Стоило ему усесться отдыхать, как он почувствовал боль, которую на ходу не замечал. Горели стертые до мозолей непривычные к долгим прогулкам ноги (в Лондоне он проходил от силы милю-другую), опухло и ныло колено, которое он ушиб, когда споткнулся о ступеньку, но сильнее всего болела раненая рука. Во время прогулки он вытянул ее вдоль тела, кровь прилила к заживавшему шраму, и теперь ладонь саднила. Там, где плоть прорезали нож и скальпель, образовалась тонкая складка, похожая на заштопанный рот. «Жил на свете человек, скрюченные ножки, и гулял он целый век по скрюченной дорожке».
Впрочем, Гаррет не досадовал на боль, она отвлекала его от мучительного отчаяния, которое преследовало его по пятам с тех самых пор, как он приехал из Лондона со ставшей никчемной рукой и письмом от Коры в кармане. «Как вы могли?» — вопрошала она, и ее гнев передавался ему. Гаррет понимал ее чувства: и правда, как он посмел? Кора как-то сказала: что проку в некрасивом и бесполезном? — а он теперь был и то и другое. Злющий коротышка, ни дать ни взять зверь, не человек, а теперь еще (он ткнул большим пальцем левой руки в раненую правую ладонь, и от боли закружилась голова) и никуда не годный.
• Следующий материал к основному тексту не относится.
-- ==== Sys2Proof/Laws/Encoding.lean ====
section
/-!
SUPPORT. The laws of the command word: its fields are the ones it was made of, a word with bits [15:11] zero
is made of its fields, and what the decoder reads for each of the 32 flag bytes without a reserved bit.
-/

namespace Sys2Proof

/-- The fields of a word are the ones it was made of (R63). -/
@[simp] theorem makeWord_zero (k : BitVec 2) (m : Bool) (f : Byte) : CmdWord.zero (makeWord k m f) = 0 := by
  revert k m f; decide +kernel

@[simp] theorem makeWord_kind (k : BitVec 2) (m : Bool) (f : Byte) : CmdWord.kind (makeWord k m f) = k := by
  revert k m f; decide +kernel

@[simp] theorem makeWord_flags (k : BitVec 2) (m : Bool) (f : Byte) : CmdWord.flags (makeWord k m f) = f := by
  revert k m f; decide +kernel

@[simp] theorem makeWord_more (k : BitVec 2) (m : Bool) (f : Byte) : CmdWord.more (makeWord k m f) = m := by
  revert k m f; decide +kernel

theorem makeWord_of_eleven_bits (k : BitVec 11) :
    makeWord (CmdWord.kind (k.zeroExtend 16)) (CmdWord.more (k.zeroExtend 16)) (CmdWord.flags (k.zeroExtend 16)) =
      k.zeroExtend 16 := by
  revert k; decide +kernel

/-- A word whose reserved field is zero is its own low eleven bits. -/
theorem CmdWord.eq_zeroExtend {w : CmdWord} (h : CmdWord.zero w = 0) : w = (w.extractLsb' 0 11).zeroExtend 16 := by
  apply BitVec.eq_of_getLsbD_eq
  intro i hi
  by_cases h1 : i < 11
  · simp [h1, hi]
  · have h2 := congrArg (fun z : BitVec 5 => z.getLsbD (i - 11)) h
    simp only [CmdWord.zero, BitVec.getLsbD_extractLsb', show i - 11 < 5 by omega, show 11 + (i - 11) = i by omega] at h2
    simp [h1] at h2 ⊢
    exact h2

/-- A word whose reserved field is zero is made of its fields. -/
theorem makeWord_fields {w : CmdWord} (h : CmdWord.zero w = 0) :
    makeWord (CmdWord.kind w) (CmdWord.more w) (CmdWord.flags w) = w := by
  have h1 := makeWord_of_eleven_bits (w.extractLsb' 0 11)
  rwa [← CmdWord.eq_zeroExtend h] at h1

/-- The four kinds. -/
theorem kind_cases : ∀ k : BitVec 2, k = 0 ∨ k = 1 ∨ k = 2 ∨ k = 3 := by decide

/-- The 32 flag bytes without a reserved bit. -/
def legalFlags : List Byte := (List.range 32).map (BitVec.ofNat 8)

theorem mem_legalFlags : ∀ f : Byte, f &&& reservedMask = 0 → f ∈ legalFlags := by decide +kernel

/-- Each legal flag byte is decoded to the operation whose encoding carries it. -/
theorem encode_decodeOp {f : Byte} (h : f ∈ legalFlags) (c : Command) :
    (encode (decodeOp (f &&& 0x0F).toNat (f.getLsbD 4) c)).word = makeWord 0 (CmdWord.more c.word) f ∧
      (encode (decodeOp (f &&& 0x0F).toNat (f.getLsbD 4) c)).engine = c.engine ∧
      (encode (decodeOp (f &&& 0x0F).toNat (f.getLsbD 4) c)).len = c.len ∧
      (encode (decodeOp (f &&& 0x0F).toNat (f.getLsbD 4) c)).din =
        if Machine.takesInput (Machine.primOf f) then c.din else [] := by
  simp only [legalFlags, List.range, List.range.loop, List.map, List.mem_cons, List.not_mem_nil, or_false] at h
  rcases h with h | h | h | h | h | h | h | h | h | h | h | h | h | h | h | h | h | h | h | h | h | h | h | h | h |
    h | h | h | h | h | h | h <;> subst h <;> exact ⟨rfl, rfl, rfl, rfl⟩

end Sys2Proof
end

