-- ==== Sys2Proof/Tests/Slice0.lean ====
section
/-!
SUPPORT. The model's own tests: the static check refuses ill-formed commands, words written out bit by bit
from spec/30_encoding.md decode as they should, single steps against spec/95_test_vectors.md, and for each
obligation that has hypotheses a concrete state and operands that meet them (`test_meets_<Obligation>`).
-/

namespace Sys2Proof.Tests

open Machine

/-! ### The static check (20 R50) -/

theorem test_wellFormed_stream : (Instr.ad ⟨0, false, 2, [0x61, 0x62]⟩).wellFormed = true := by decide

theorem test_illFormed_short_stream : (Instr.ad ⟨0, false, 3, [0x61, 0x62]⟩).wellFormed = false := by decide

theorem test_illFormed_long_stream : (Instr.metaRecvMAC ⟨0, true, 0, [0x61]⟩).wellFormed = false := by decide

theorem test_illFormed_unnamed_stream : (Instr.op09 true ⟨0, false, 1, []⟩).wellFormed = false := by decide

theorem test_illFormed_label : (Instr.init 0 128 4 [0x61]).wellFormed = false := by decide

/-! ### Decoding: words written from 30 R63 as zero [15:11], kind [10:9], more [8], flags [7:0] -/

/-- The flag bytes of the ten operations (30 R66), bits K K K M T C A I. -/
theorem test_decode_named :
    [0b00000_00_0_00000010, 0b00000_00_0_00000110, 0b00000_00_0_00001010, 0b00000_00_0_00001011,
      0b00000_00_0_00001110, 0b00000_00_0_00001111, 0b00000_00_0_00001101].map (decodeTableWord 16) =
    [some (.ad ⟨0, false, 0, []⟩), some (.key ⟨0, false, 0, []⟩), some (.sendCLR ⟨0, false, 0, []⟩),
      some (.recvCLR ⟨0, false, 0, []⟩), some (.sendENC ⟨0, false, 0, []⟩), some (.recvENC ⟨0, false, 0, []⟩),
      some (.recvMAC ⟨0, false, 0, []⟩)] := by decide

theorem test_decode_named_counts :
    [0b00000_00_0_00001100, 0b00000_00_0_00000111, 0b00000_00_1_00000100].map (decodeTableWord 16) =
    [some (.sendMAC ⟨0, false, 0⟩), some (.prf ⟨0, false, 0⟩), some (.ratchet ⟨0, true, 0⟩)] := by decide

/-- The meta variants: the same flag bytes with bit 4 (30 R66). -/
theorem test_decode_meta :
    [0b00000_00_1_00010010, 0b00000_00_0_00010110, 0b00000_00_0_00011010, 0b00000_00_0_00011011,
      0b00000_00_0_00011110, 0b00000_00_0_00011111, 0b00000_00_0_00011101].map (decodeTableWord 16) =
    [some (.metaAD ⟨0, true, 0, []⟩), some (.metaKEY ⟨0, false, 0, []⟩), some (.metaSendCLR ⟨0, false, 0, []⟩),
      some (.metaRecvCLR ⟨0, false, 0, []⟩), some (.metaSendENC ⟨0, false, 0, []⟩),
      some (.metaRecvENC ⟨0, false, 0, []⟩), some (.metaRecvMAC ⟨0, false, 0, []⟩)] := by decide

theorem test_decode_meta_counts :
    [0b00000_00_0_00011100, 0b00000_00_1_00010111, 0b00000_00_0_00010100].map (decodeTableWord 16) =
    [some (.metaSendMAC ⟨0, false, 0⟩), some (.metaPRF ⟨0, true, 0⟩), some (.metaRATCHET ⟨0, false, 0⟩)] := by decide

/-- The six un-named codes (30 R67). -/
theorem test_decode_unnamed :
    [0b00000_00_0_00000000, 0b00000_00_0_00010001, 0b00000_00_0_00000011, 0b00000_00_1_00010101,
      0b00000_00_0_00001000, 0b00000_00_0_00011001].map (decodeTableWord 16) =
    [some (.op00 false ⟨0, false, 0, []⟩), some (.op01 true ⟨0, false, 0, []⟩), some (.op03 false ⟨0, false, 0, []⟩),
      some (.op05 true ⟨0, true, 0, []⟩), some (.op08 false ⟨0, false, 0, []⟩), some (.op09 true ⟨0, false, 0, []⟩)] := by
  decide

/-- The other three kinds (30 R63). -/
theorem test_decode_control :
    [0b00000_01_0_00000000, 0b00000_10_0_00000000, 0b00000_11_0_00000000].map (decodeTableWord 16) =
    [some (.init 0 0 0 []), some (.clone 0 0), some (.reset 0)] := by decide

/-- Reserved flag bits, reserved word bits, stray fields (30 R70; V-E1 rows 4 to 6, 8 to 10). -/
theorem test_decode_refuses :
    [0x0022, 0x0042, 0x0082, 0x0122, 0x0802, 0x8000, 0x0202, 0x0300, 0x0401, 0x0700].map (decodeTableWord 16) =
    List.replicate 10 none := by decide

/-- The operands beside the word reach the instruction. -/
theorem test_decode_operands :
    decode ⟨0x0200, 1, 2, 256, 7, 8, [0x61, 0x62]⟩ = .instr (.init 1 256 2 [0x61, 0x62]) ∧
    decode ⟨0x0400, 9, 2, 256, 0, 1, [0x61]⟩ = .instr (.clone 0 1) ∧
    decode ⟨0x0102, 1, 1, 0, 0, 0, [0x61]⟩ = .instr (.ad ⟨1, true, 1, [0x61]⟩) := by decide

/-! ### Small machines -/

/-- The next state of a command, if it gives one. -/
def after (i : Instr) (s : State) : State := (nextState (exec i s)).getD s

/-- Engine 0 after a command. -/
def engineAfter (i : Instr) (s : State) : Engine := ((after i s).engines[0]?).getD Engine.reset

/-- The last response after a command. -/
def answerOf (i : Instr) (s : State) : Response := ((after i s).responses.getLast?).getD ⟨.ok, []⟩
С того самого дня, как ладонь его вспорол нож, Гаррет каждую ночь просыпался в поту, который собирался в ямке между ключицами и пропитывал подушку. «Я ни на что не гожусь, — повторял он и бил себя кулаками по вискам, пока не начинала болеть голова, — я ни на что не гожусь, ни на что!» Все, что составляло для него цель в жизни, отнято и никогда не вернется.
Иногда по утрам несколько мимолетных мгновений жизнь снова манила надеждами: вот его тетради и макеты сердца с камерами и венами, вот письмо, которое Эдвард Бертон написал ему после своего выздоровления, а рядом конверт с камешком от Коры и объяснительной запиской, сделанной ее мальчишеским почерком. Но потом он все вспоминал, понимал, что это бутафория, как в театре, и перед ним словно опускался черный занавес. Его преследовала не грусть — он, может статься, и рад был бы погрузиться в угасающую печаль наподобие той, что охватывает в парке на мемориальной скамье, но нет, его обуревала горькая ярость, а следом странное оцепенение. Иной раз собственные переживания вызывали у него легкое недоумение, и тогда Гаррет лишь пожимал плечами.
Он сидел под дубом в ожидании рассвета и неспешно думал: «Если я уже ни на что не гожусь, отчего бы не покончить с собой?» Не было долга, который обязывал его жить дальше, никакая сила не могла заставить его пройти еще хоть ярд. Не было Бога, который утешил бы его или осудил, он не держал ответ перед высшим разумом — только перед своим.
Коралловые лучи коснулись низкого облака на востоке. Люк перебирал доводы в пользу жизни и все отметал как несущественные. Некогда честолюбие вывело его из бедности и бесславия, но все это в прошлом. Теперь мысли его туманятся, текут медленно, да и то сказать: какой от них толк при искалеченной руке? Прежде его удержала бы любовь к Коре, но и это он потерял. О нет, ее отповедь не уничтожила его чувства, но теперь он их стыдился и любил ее скрытно, втайне. Станет ли она его оплакивать? Пожалуй, да, подумал он и представил, как Кора наденет черное платье, подчеркивающее белизну ее кожи, как Уильям Рэнсом поднимет глаза от книги и увидит ее на пороге: она ахнет, на щеке ее блеснет слеза. О, разумеется, она станет его оплакивать — что-что, а это она умеет.